Р. S. Меня беспокоит опасение, что правительство поставит внешнюю законность выше внутренней справедливости, украся корону нового монарха трупом юного героя лишь по недостатку формальных улик против меня, ветерана революции. Я протестую против такого исхода всеми силами души моей и требую для себя справедливости. Только трусостью правительства можно было бы объяснить одну виселицу, а не две.

Андрей Желябов».

Получив заявление, следственные власти были так поражены его содержанием, что составили особый протокол осмотра этого документа, подписанный жандармским майором Беком, товарищем прокурора судебной палаты Муравьевым, будущим обвинителем на процессе, и двумя понятыми. Андрей же почувствовал огромное облегчение. Теперь было все, как надо. Одно огорчало: мысль о Соне. Для нее это страшный удар, ведь она, конечно, надеется на его спасение, строит, наверно, какие-нибудь сумасшедшие планы, а после такого письма — какое же спасение? Тут виселица. Очень скорая. Может, через неделю, а может, и через два дня. Соня будет сокрушена, убита, товарищи станут восхищаться, а некоторые добрые друзья — есть и такие — скажут: «А все же Тарас любит эффекты!» Но суть в том, что иначе поступить невозможно.

Все, что происходило с ним за последний год, было единственно возможным. Никаких других путей не существовало. Он катился по желобу, как дождевая вода в бочку.
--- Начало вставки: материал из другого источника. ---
-- ==== Sys2Proof/Tests/Slice0.lean ====
section
/-!
SUPPORT. Tests. Expected results come from the spec: the opcode table (R61), the vectors of
spec/95_test_vectors.md (named in each comment), and hand calculation from the rules. A `witness_` theorem
shows concrete values that meet the hypotheses of the obligation it is named after, clause by clause.
-/
namespace Sys2Proof.Machine

/-- What a command or step leaves, seen through `f`; none where the machine stopped. -/
def seen {α : Type} (f : State → α) : Result → Option α
  | .next s => some (f s)
  | _ => none

/-- The response `OK, val` with no record. -/
def okVal (v : DWord) : List Response := [⟨.ok, v, none, .none⟩]

/-- The records `V(g, ts)` of spec/95 section 2.4. -/
def recV (trailer : DWord) : Cqe := ⟨0x00026000, 0x40, 0, 0, trailer⟩

/-- `X0` and `X1` of spec/95 section 2.5. -/
def recX0 : Cqe := ⟨0x12345014, 0x00000040, 0xAABBCCDD, 0x11223344, 0x8000000000000005⟩

/-- `X1`. -/
def recX1 : Cqe := ⟨0x00000A63, 0xFFFFFFFF, 0, 0xFFFF0001, 0x7000000000000009⟩

/-- The reset state with a record in CQ slot 0. -/
def withSlot0 (r : Cqe) : State :=
  { State.reset with mem := writeCqe exCfg [] (exCfg.slotCq 0) r }

/-- The reset state with these events still to happen. -/
def waiting (ins : List Input) : State := State.reset.later ins

/-! ## Configuration -/

theorem test_exCfg_wf : exCfg.wf = true := by decide

/-- DF13. -/
theorem test_bad_config_sentinel : ({ exCfg with sentErrOff := 13 } : Cfg).wf = false := by decide

/-- DF14. -/
theorem test_bad_config_doorbell : ({ exCfg with pidxWidth := 16 } : Cfg).wf = false := by decide

theorem test_reset_clear : State.reset.fault = none := by decide

/-! ## Well-formedness and decoding -/

/-- An ill-formed term for the one check: 0x04 and 0x29 are no RD numbers (R27, DF8). -/
theorem test_wellFormed_refuses : (Instr.rdState 0x04).wellFormed = false ∧
    (Instr.rdState 0x29).wellFormed = false ∧ (Instr.rdState 0x0124).wellFormed = false := by decide

theorem test_wellFormed_accepts : (Instr.rdState 0x28).wellFormed = true ∧
    (Instr.rdState 0x00).wellFormed = true ∧ (Instr.ringSqDb 0xFFFF).wellFormed = true := by decide

/-- The words of R61's map, written out. -/
theorem test_decode_sq : [0x01000000, 0x02000000, 0x03000000, 0x04000000, 0x05000000, 0x0600ABCD].map
    (decodeTableWord 32) =
    [some .sqProduce, some .sqConsume, some .sqEmpty, some .sqFull, some .sqAvail,
      some (.ringSqDb 0xABCD)] := by decide

theorem test_decode_rq : [0x09000000, 0x0A000000, 0x0B000000, 0x0C000000, 0x0D000000, 0x0E001234,
    0x0F000000].map (decodeTableWord 32) =
    [some .rqProduce, some .rqConsume, some .rqEmpty, some .rqFull, some .rqAvail,
      some (.ringRqDb 0x1234), some .rqesPosted] := by decide

theorem test_decode_wq_status : [0x10000000, 0x11000000, 0x12000000, 0x13000000, 0x14000000].map
    (decodeTableWord 32) =
    [some .wqInError, some .wqSetError, some .wqDisableDb, some .wqEnableDb, some .wqDbEnabled] := by decide

theorem test_decode_cq : [0x20000000, 0x22000000, 0x23000000, 0x24000000, 0x25000000, 0x25010000,
    0x26000000, 0x27000000, 0x28000000, 0x29000000, 0x2A000000].map (decodeTableWord 32) =
    [some .cqHwConsume, some .cqNextHw, some .cqNextSw, some .cqNext, some (.cqArm 0), some (.cqArm 1),
      some .cqSwProduce, some .cqSwConsume, some .cqInError, some .cqSetError, some .cqClearError] := by
  decide

theorem test_decode_record : [0x21000000, 0x30000000, 0x31000000, 0x32000000, 0x33000000, 0x34000000,
    0x35000000, 0x36000000].map (fun w => (decode ⟨w, some recX0⟩).toOption) =
    [some (.cqIsValid recX0), some (.cqeQpid recX0), some (.cqeSwcqe recX0), some (.cqeStatus recX0),
      some (.cqeType recX0), some (.cqeOpcode recX0), some (.cqeSendOpcode recX0),
      some (.cqeLen recX0)] := by decide

theorem test_decode_record_more : [0x37000000, 0x38000000, 0x39000000, 0x3A000000, 0x3B000000, 0x3C000000,
    0x3D000000, 0x3E000000, 0x3F000000].map (fun w => (decode ⟨w, some recX0⟩).toOption) =
    [some (.cqeWridStag recX0), some (.cqeWridMsn recX0), some (.cqeWridSqIdx recX0),
      some (.cqeWridHi recX0), some (.cqeWridLow recX0), some (.cqeGenbit recX0), some (.cqeOvfbit recX0),
      some (.cqeIqtype recX0), some (.cqeTs recX0)] := by decide

theorem test_decode_rd_state : [0x40000000, 0x40000028].map (decodeTableWord 32) =
    [some (.rdState 0x00), some (.rdState 0x28)] := by decide

/-- DF1 to DF9: no instruction. -/
theorem test_decode_illegal : [0x00000000, 0x07000000, 0x41000000, 0x01000001, 0x01010000, 0x01020000,
    0x25020000, 0x40000004, 0x21000000].map (fun w => (decode ⟨w, none⟩).toOption) =
    List.replicate 9 none := by decide

/-- DF10: a record given with a command not marked rec is ignored. -/
theorem test_decode_ignores_record : (decode ⟨0x03000000, some recX0⟩).toOption = some .sqEmpty := by decide
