-- ==== Sys2Proof/Word.lean ====
section
/-! DEFINITION. The value types of the Computer-JS CPU: bits, the two word lengths, the two kinds of address. -/

namespace Sys2Proof

/-- A `Bit` is 0 or 1 (spec/00_scope.md R9, R12, spec/10_state.md R20): `false` is 0 and `true` is 1, so no other
value can be written. DESIGN CHOICE (log 1), safe. -/
abbrev Bit := Bool

/-- A 4-bit data word: an ordered sequence of bits, `d[0]` to `d[3]` (R9, R26). -/
abbrev Word4 := Vector Bit 4

/-- An 8-bit instruction word: an ordered sequence of bits, `w[0]` to `w[7]` (R9, R56). Every rule works on the element
indices; the integer view of R10 is only a name for a word (`Sys2Proof.wordToI` in Decode.lean). -/
abbrev Word8 := Vector Bit 8

/-- A data RAM address, 0 to 3 (R50, R51). -/
abbrev RamAddr := Fin 4

/-- An instruction ROM address, 0 to 7 (R50, R56). -/
abbrev RomAddr := Fin 8

/-- The data RAM: four 4-bit registers (R38, R50). -/
abbrev Ram := Vector Word4 4

/-- The instruction ROM: eight 8-bit words (R50, R56). -/
abbrev Rom := Vector Word8 8

/-- `RAM_INIT`: the words written to the RAM at construction, first to last (R8, R60). -/
abbrev RamInit := List (RamAddr × Word4)

end Sys2Proof
end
А для Сони вот что: ведь она любит его так же сильно, как гордится им. И это ей останется: гордиться. В ночь на третье марта он опять замечательно крепко спал.

Третьего марта мальчишки-газетчики орали на улицах: «Новые телеграммы о злодейском покушении!» И Соня, куда-то бежавшая с Аркашей Тырковым по Невскому, купила телеграмму и прочитала. Было сказано: «Недавно арестованный Андрей Желябов заявил, что он организатор дела 1-го марта». Аркаша Тырков, милый юноша, студент, тайно влюбленный в Перовскую, тоже прочитал, и некоторое время шли молча. Соня держала телеграмму в руке. Раза три разворачивала ее и читала. Аркаша спросил:

— Зачем же он так сделал?

— Верно, нужно было, — ответила она.

Нет, надежды не рухнули, силы не покидали ее. Начиналась последняя неделя ее свободы: неделя великого облегчения и одновременно отчаянья. Отчаянья — оттого, что была с ним в разлуке, облегчения — оттого, что пропал всякий страх и все стало ясно.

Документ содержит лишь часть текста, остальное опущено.